Interpolation feature: provide start frame + end frame as image uploads;
Veo fills the motion between them — best for seamless scene transitions.

Masked editing: regenerate only a specific region without re-creating entire scene.

Ingredients workflow: upload Midjourney keyframes as reference images for
visual consistency across a series.

------------------------------------------------------------------
SORA 2 — FULL REUSABLE PROMPT TEMPLATE:

[Plain language scene description: characters, costumes, scenery, weather]

Cinematography:
  Camera shot: [framing + angle]
  Mood: [overall tonal intent]

Actions:
  - [Beat 1: specific action with count or timing]
  - [Beat 2: distinct next beat]
  - [Beat 3: resolution or reaction]

Dialogue (if any):
  [Character (Tone)]: "Natural, concise line"

Background Sound:
  [Ambient sound cue — rhythm guide, not full soundtrack]

------------------------------------------------------------------
ULTRA-DETAILED PRODUCTION TEMPLATE (for maximum control):

Format & Look:    [emulated film stock: Kodak Vision3, Fuji Eterna | grain level |
                   shutter angle: 180° for standard, 45° for stutter effect]
Lens & Filter:    [focal length + anamorphic ratio + filter: diffusion, polarizer]
Color Grade:      [highlights: warm amber | mids: neutral | shadows: deep teal |
                   overall contrast: high / low]
Lighting:         [key source + angle | bounce | negative fill | practicals |
                   atmospheric: haze, smoke, dust motes]
Location:         [foreground element | midground action | background depth]
Wardrobe/Props:   [specific textures, colors, materials]
Sound:            [diegetic: footsteps, door, engine | added: score, SFX]
Shot breakdown:
  Shot 1 [duration]: [purpose — establish location] — [description]
  Shot 2 [duration]: [purpose — introduce character] — [description]
  Shot 3 [duration]: [purpose — reveal/payoff] — [description]
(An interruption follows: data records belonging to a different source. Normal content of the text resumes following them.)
-- ==== Sys2Proof/Machine/Dispatch.lean ====
section
/-! DEFINITION. One arm per instruction: each a direct call of its meaning. -/

namespace Sys2Proof.Machine

def exec (i : Instr) (s : State) : Host.Outcome State Fault Refusal :=
  match i with
  | .add rA rB rC => Sys2Proof.Machine.execAdd rA rB rC s
  | .sub rA rB rC => Sys2Proof.Machine.execSub rA rB rC s
  | .or rA rB rC => Sys2Proof.Machine.execOr rA rB rC s
  | .and rA rB rC => Sys2Proof.Machine.execAnd rA rB rC s
  | .slt rA rB rC => Sys2Proof.Machine.execSlt rA rB rC s
  | .jr rA => Sys2Proof.Machine.execJr rA s
  | .j imm13 => Sys2Proof.Machine.execJ imm13 s
  | .jal imm13 => Sys2Proof.Machine.execJal imm13 s
  | .addi rA rB imm7 => Sys2Proof.Machine.execAddi rA rB imm7 s
  | .lw rA rB imm7 => Sys2Proof.Machine.execLw rA rB imm7 s
  | .sw rA rB imm7 => Sys2Proof.Machine.execSw rA rB imm7 s
  | .jeq rA rB imm7 => Sys2Proof.Machine.execJeq rA rB imm7 s
  | .slti rA rB imm7 => Sys2Proof.Machine.execSlti rA rB imm7 s
  | .nopFunc0101 ignored => Sys2Proof.Machine.execNopFunc0101 ignored s
  | .nopFunc0110 ignored => Sys2Proof.Machine.execNopFunc0110 ignored s
  | .nopFunc0111 ignored => Sys2Proof.Machine.execNopFunc0111 ignored s
  | .nopFunc1001 ignored => Sys2Proof.Machine.execNopFunc1001 ignored s
  | .nopFunc1010 ignored => Sys2Proof.Machine.execNopFunc1010 ignored s
  | .nopFunc1011 ignored => Sys2Proof.Machine.execNopFunc1011 ignored s
  | .nopFunc1100 ignored => Sys2Proof.Machine.execNopFunc1100 ignored s
  | .nopFunc1101 ignored => Sys2Proof.Machine.execNopFunc1101 ignored s
  | .nopFunc1110 ignored => Sys2Proof.Machine.execNopFunc1110 ignored s
  | .nopFunc1111 ignored => Sys2Proof.Machine.execNopFunc1111 ignored s
  | .nopFunc1000Bit9 ignored => Sys2Proof.Machine.execNopFunc1000Bit9 ignored s
  | .nopFunc1000Bit8 ignored => Sys2Proof.Machine.execNopFunc1000Bit8 ignored s
  | .nopFunc1000Bit7 ignored => Sys2Proof.Machine.execNopFunc1000Bit7 ignored s
  | .nopFunc1000Bit6 ignored => Sys2Proof.Machine.execNopFunc1000Bit6 ignored s
  | .nopFunc1000Bit5 ignored => Sys2Proof.Machine.execNopFunc1000Bit5 ignored s
  | .nopFunc1000Bit4 ignored => Sys2Proof.Machine.execNopFunc1000Bit4 ignored s

end Sys2Proof.Machine
end

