/-- No word lies in two rows: of the bits that both fix, each would fix the word's. -/
theorem row_eq_of_match {w : Word} {r₁ r₂ : Word × Word} (hr₁ : r₁ ∈ opcodeRows) (hr₂ : r₂ ∈ opcodeRows)
    (h₁ : w &&& r₁.1 = r₁.2) (h₂ : w &&& r₂.1 = r₂.2) : r₁ = r₂ := by
  by_contra hne
  have hsymm : Std.Symm fun r₁ r₂ : Word × Word => r₁.2 &&& r₂.1 ≠ r₂.2 &&& r₁.1 := ⟨fun _ _ => Ne.symm⟩
  refine opcodeRows_conflict.forall hr₁ hr₂ hne ?_
  rw [← h₁, ← h₂, BitVec.and_assoc, BitVec.and_assoc, BitVec.and_comm r₁.1]

theorem rowMatch_encode : ∀ i : Instr, Laws.RowMatch.Statement i
  | .add rA rB rC => Laws.RowMatch.add rA rB rC
  | .sub rA rB rC => Laws.RowMatch.sub rA rB rC
  | .or rA rB rC => Laws.RowMatch.or rA rB rC
  | .and rA rB rC => Laws.RowMatch.and rA rB rC
  | .slt rA rB rC => Laws.RowMatch.slt rA rB rC
  | .jr rA => Laws.RowMatch.jr rA
  | .j imm13 => Laws.RowMatch.j imm13
  | .jal imm13 => Laws.RowMatch.jal imm13
  | .addi rA rB imm7 => Laws.RowMatch.addi rA rB imm7
  | .lw rA rB imm7 => Laws.RowMatch.lw rA rB imm7
  | .sw rA rB imm7 => Laws.RowMatch.sw rA rB imm7
  | .jeq rA rB imm7 => Laws.RowMatch.jeq rA rB imm7
  | .slti rA rB imm7 => Laws.RowMatch.slti rA rB imm7
  | .nopFunc0101 ign => Laws.RowMatch.nopFunc0101 ign
  | .nopFunc0110 ign => Laws.RowMatch.nopFunc0110 ign
  | .nopFunc0111 ign => Laws.RowMatch.nopFunc0111 ign
  | .nopFunc1001 ign => Laws.RowMatch.nopFunc1001 ign
  | .nopFunc1010 ign => Laws.RowMatch.nopFunc1010 ign
  | .nopFunc1011 ign => Laws.RowMatch.nopFunc1011 ign
  | .nopFunc1100 ign => Laws.RowMatch.nopFunc1100 ign
  | .nopFunc1101 ign => Laws.RowMatch.nopFunc1101 ign
  | .nopFunc1110 ign => Laws.RowMatch.nopFunc1110 ign
  | .nopFunc1111 ign => Laws.RowMatch.nopFunc1111 ign
  | .nopFunc1000Bit9 ign => Laws.RowMatch.nopFunc1000Bit9 ign
  | .nopFunc1000Bit8 ign => Laws.RowMatch.nopFunc1000Bit8 ign
  | .nopFunc1000Bit7 ign => Laws.RowMatch.nopFunc1000Bit7 ign
  | .nopFunc1000Bit6 ign => Laws.RowMatch.nopFunc1000Bit6 ign
  | .nopFunc1000Bit5 ign => Laws.RowMatch.nopFunc1000Bit5 ign
  | .nopFunc1000Bit4 ign => Laws.RowMatch.nopFunc1000Bit4 ign

/-- Decoding names a row that the word lies in. -/
theorem and_row_decode (w : Word) : w &&& (decode w).row.1 = (decode w).row.2 := by
  obtain ⟨hwf, hencode⟩ := isWordOf_decode w
  have hmatch := rowMatch_encode (decode w) hwf
  rwa [rowMatches, beq_iff_eq, hencode] at hmatch

/-- Settles O4: the word encodes what it decodes to, so it lies in that row, and rows are disjoint. -/
theorem opcodeRowsPartitionWords : Obligations.OpcodeRowsPartitionWords := fun w =>
  ⟨row_mem_opcodeRows _, and_row_decode w, fun _ hr hmatch =>
    row_eq_of_match hr (row_mem_opcodeRows _) hmatch (and_row_decode w)⟩

/-! ### The no-operation space (30_encoding.md R91) -/

/-- The words of R91: class `000`, and an unused function code or `1000` with a non-zero bit in `ir[9:4]`. -/
def IsNopWord (w : Word) : Prop :=
  opField w = 0b000#3 ∧
    (funcField w ∈ [5#4, 6#4, 7#4, 9#4, 10#4, 11#4, 12#4, 13#4, 14#4, 15#4] ∨
      funcField w = 0b1000#4 ∧ w.extractLsb' 4 6 ≠ 0#6)

theorem isNopWord_of_ne_jr {w : Word} (hop : opField w = 0b000#3) (hfunc : funcField w = 0b1000#4)
    (hjr : ∀ rA, decode w ≠ .jr rA) : IsNopWord w :=
  ⟨hop, .inr ⟨hfunc, fun hzero => hjr (rAField w) (decode_of_bits94_zero hop hfunc hzero)⟩⟩

theorem isNop_iff_isNopWord_encode (i : Instr) (h : i.wellFormed = true) : i.isNop = true ↔ IsNopWord (encode i) := by
  cases i
  case j | jal => simp [IsNopWord, encode, Instr.isNop, opField_encodeJ]
  case addi | lw | sw | jeq | slti => simp [IsNopWord, encode, Instr.isNop, opField_encodeRRI]
  case add | sub | or | and | slt => simp [IsNopWord, encode, Instr.isNop, funcField_encodeRRR]
  case jr => simp [IsNopWord, encode, Instr.isNop, funcField_encodeRRR, bits94_eq_zero_iff, rBField_encodeRRR,
      rCField_encodeRRR]
  case nopFunc1000Bit9 | nopFunc1000Bit8 | nopFunc1000Bit7 | nopFunc1000Bit6 | nopFunc1000Bit5 | nopFunc1000Bit4 =>
    have hdecode := decode_encode _ h
    exact iff_of_true rfl (isNopWord_of_ne_jr (opField_encodeNop ..) (funcField_encodeNop ..) fun _ hjr =>
      nomatch hdecode.symm.trans hjr)
  all_goals simp [IsNopWord, encode, Instr.isNop, opField_encodeNop, funcField_encodeNop]

theorem isNop_decode_iff (w : Word) : (decode w).isNop = true ↔ IsNopWord w := by
  obtain ⟨hwf, hencode⟩ := isWordOf_decode w
  rw [isNop_iff_isNopWord_encode _ hwf, hencode]

/-- Settles O6: the word encodes what it decodes to, and `IsNopWord` tells the encodings apart. -/
theorem noOperationSpaceExact : Obligations.NoOperationSpaceExact := isNop_decode_iff

/-! ### The words of `jr` (30_encoding.md R89) -/

theorem row_eq_jr_iff (i : Instr) : i.row = (0xE3FF#16, 0x0008#16) ↔ ∃ rA, i = .jr rA := by
  cases i
  case jr rA => exact ⟨fun _ => ⟨rA, rfl⟩, fun _ => rfl⟩
  all_goals simp [Instr.row]

theorem decode_eq_jr_iff (w : Word) : (∃ rA, decode w = .jr rA) ↔ w &&& 0xE3FF#16 = 0x0008#16 := by
  rw [← row_eq_jr_iff]
  constructor
  · intro hrow
    have hmatch := and_row_decode w
    rwa [hrow] at hmatch
  · exact row_eq_of_match (row_mem_opcodeRows _) (row_mem_opcodeRows (.jr 0)) (and_row_decode w)

/-- Settles O5: the first clause is the row of `jr`, the second is part of the no-operation space. -/
theorem jrNeedsZeroBits : Obligations.JrNeedsZeroBits := fun w =>
  ⟨decode_eq_jr_iff w, fun hop hfunc hset => (isNop_decode_iff w).2 ⟨hop, .inr ⟨hfunc, hset⟩⟩⟩

/-! ### Words of the spec -/

/-- Settles O1, by running the decoder on the eighteen words. -/
theorem specWordsDecode : Obligations.SpecWordsDecode := by
  unfold Obligations.SpecWordsDecode
  decide

end Sys2Proof
end

section
/-! PROOFS. The instruction cycle (40_instruction_cycle.md): what a step runs, that it completes, the core that stands
still, and the clock. -/

namespace Sys2Proof.Machine

/-! ### What a step runs (R111, R112) -/

/-- An instruction word is as wide as a cell, so reduced to its 16 bits it is itself. -/
theorem tableWord_toNat (w : Word) : tableWord 16 w.toNat = w := by
  rw [tableWord, Nat.mod_eq_of_lt w.isLt, BitVec.ofNat_toNat, BitVec.setWidth_eq]

/-- Settles O7: the fetch is the read of the cell, and after `withFetchWord` it gives the placed word. -/
theorem stepRunsDecodedInstruction : Obligations.StepRunsDecodedInstruction := by
  refine ⟨fun s hrunning => ?cell, fun s w => ?placed⟩
  case cell => rw [step_of_running hrunning, fetch_eq_read_mod]
  case placed => rw [step_of_running (withFetchWord_run s 16 w.toNat), fetch_withFetchWord, tableWord_toNat]

/-! ### Every running step completes (R121) -/

/-- Every instruction completes, ticks once (R116), and leaves the run state as it was or halts. -/
theorem exec_completes (i : Instr) (s : State) :
    ∃ t, exec i s = .next t ∧ t.clk = s.clk + 1 ∧ (t.run = s.run ∨ t.run = .halted) := by
  obtain ⟨u, npc, halt, hexec, hbody, -⟩ := exec_spec i s
  obtain ⟨-, hclk, hrun⟩ := hbody.control
  refine ⟨retire u npc halt, hexec, by rw [retire_clk, hclk], ?_⟩
  cases halt with
  | true => exact .inr (retire_run u npc true)
  | false => exact .inl ((retire_run u npc false).trans hrun)

/-- A running step completes, ticks once, and leaves the core running or halted. -/
theorem step_completes_of_running {s : State} (h : s.run = .running) :
    ∃ t, step s = .next t ∧ t.clk = s.clk + 1 ∧ (t.run = .running ∨ t.run = .halted) := by
  rw [step_of_running h, ← h]
  exact exec_completes (decode (fetch s)) s

/-- A step has two outcomes: a next state, or the fault of a refused launch. -/
theorem step_next_or_fault (s : State) :
    (∃ t, step s = .next t) ∨ ∃ e f, s.run = .failed e ∧ step s = .fault f := by
  cases hrun : s.run with
  | running =>
    obtain ⟨t, hstep, -⟩ := step_completes_of_running hrun
    exact .inl ⟨t, hstep⟩
  | halted => exact .inl ⟨s, step_of_halted hrun⟩
  | inReset => exact .inl ⟨s, step_of_inReset hrun⟩
  | failed e =>
    cases e with
    | configError k => exact .inr ⟨_, _, rfl, step_of_configError hrun⟩
    | imageError => exact .inr ⟨_, _, rfl, step_of_imageError hrun⟩

theorem step_fault_failed {s : State} {f : Fault} (h : step s = .fault f) : ∃ e, s.run = .failed e := by
  rcases step_next_or_fault s with ⟨t, hnext⟩ | ⟨e, _, hfailed, -⟩
  · exact nomatch hnext.symm.trans h
  · exact ⟨e, hfailed⟩

theorem step_ne_refused (s : State) (r : Refusal) : step s ≠ .refused r := by
  intro h
  rcases step_next_or_fault s with ⟨t, hnext⟩ | ⟨_, f, -, hfault⟩
  · exact nomatch hnext.symm.trans h
  · exact nomatch hfault.symm.trans h

/-- What a step that answers a next state does to run state and clock: the core ran and ticked, or it stood still. -/
theorem step_next_control {s t : State} (h : step s = .next t) :
    (s.run = .running ∧ t.clk = s.clk + 1 ∧ (t.run = .running ∨ t.run = .halted)) ∨
      ((s.run = .halted ∨ s.run = .inReset) ∧ t = s) := by
  rcases step_next_cases h with ⟨hrunning, -⟩ | hstopped
  · obtain ⟨t', hstep, hcontrol⟩ := step_completes_of_running hrunning
    obtain rfl : t' = t := Host.Outcome.next.inj (hstep.symm.trans h)
    exact .inl ⟨hrunning, hcontrol⟩
  · exact .inr hstopped

theorem step_next_not_failed {s t : State} (h : step s = .next t) (e : LaunchError) : t.run ≠ .failed e := by
  rcases step_next_control h with ⟨-, -, hrun | hrun⟩ | ⟨hrun | hrun, rfl⟩
  all_goals
    rw [hrun]
    exact nofun

/-- Settles O8: a step has two outcomes, and an instruction leaves the core running or halted. -/
theorem runningStepAlwaysCompletes : Obligations.RunningStepAlwaysCompletes := by
  refine ⟨fun s hrunning => ?completes, fun _ _ => step_fault_failed, step_ne_refused,
    fun _ _ e h => step_next_not_failed h e⟩
  obtain ⟨t, hstep, -⟩ := step_completes_of_running hrunning
  exact ⟨t, hstep⟩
------------------------------------------------------------------
HYBRID WORKFLOW (professional pipeline):

Step 1 — Keyframe generation:    Midjourney (full art direction control)
Step 2 — Motion synthesis:       Veo 3.1 interpolation (start + end frame upload)
Step 3 — Dialogue / audio sync:  Kling 2.6 with timeline script
Step 4 — Upscaling:              Topaz Video AI → 4K output

Audio-first music video workflow:
  1. Generate audio in Suno or ElevenLabs
  2. Export beat timestamps
  3. Map timeline script beats to audio timestamps in Kling
  4. Enable lip-sync mode with character reference

------------------------------------------------------------------
MODEL SELECTION GUIDE:

Model           Best use case
-----           -------------
Runway Gen 4.5  Commercials, VFX, physics-heavy action, product shots
Kling 2.6       Music videos, dialogue scenes, narrative with spoken lines
Veo 3.1         Brand-consistent series, automation, reference-image anchoring
Sora 2          Physics simulation, fluid dynamics, complex interactions

------------------------------------------------------------------
COMMON FAILURE PATTERNS + FIXES:

Problem                         Fix
-------                         ---
Inconsistent style across shots Create master style reference, use as ingredient
                                 or Element in every generation
Quality degrades on iterations  Don't iterate in-tool — regenerate from upscaled still
Runway: motion blur artifacts   Lower brush strength; add "crisp motion"
Kling: dialogue bleed           Use explicit [Character Name] brackets per line
Veo: reference image ignored    Mention the reference explicitly in prose too
Sora: physics glitches          Break into simpler sub-scenes; add causal chain
All models: morphing objects     "remains solid and rigid throughout"
All models: weightless motion    Use weight-specific nouns: heavy, dense, hollow

Duration note: all models follow shorter clips more reliably.
For 8s of action, consider generating two 4s clips and stitching.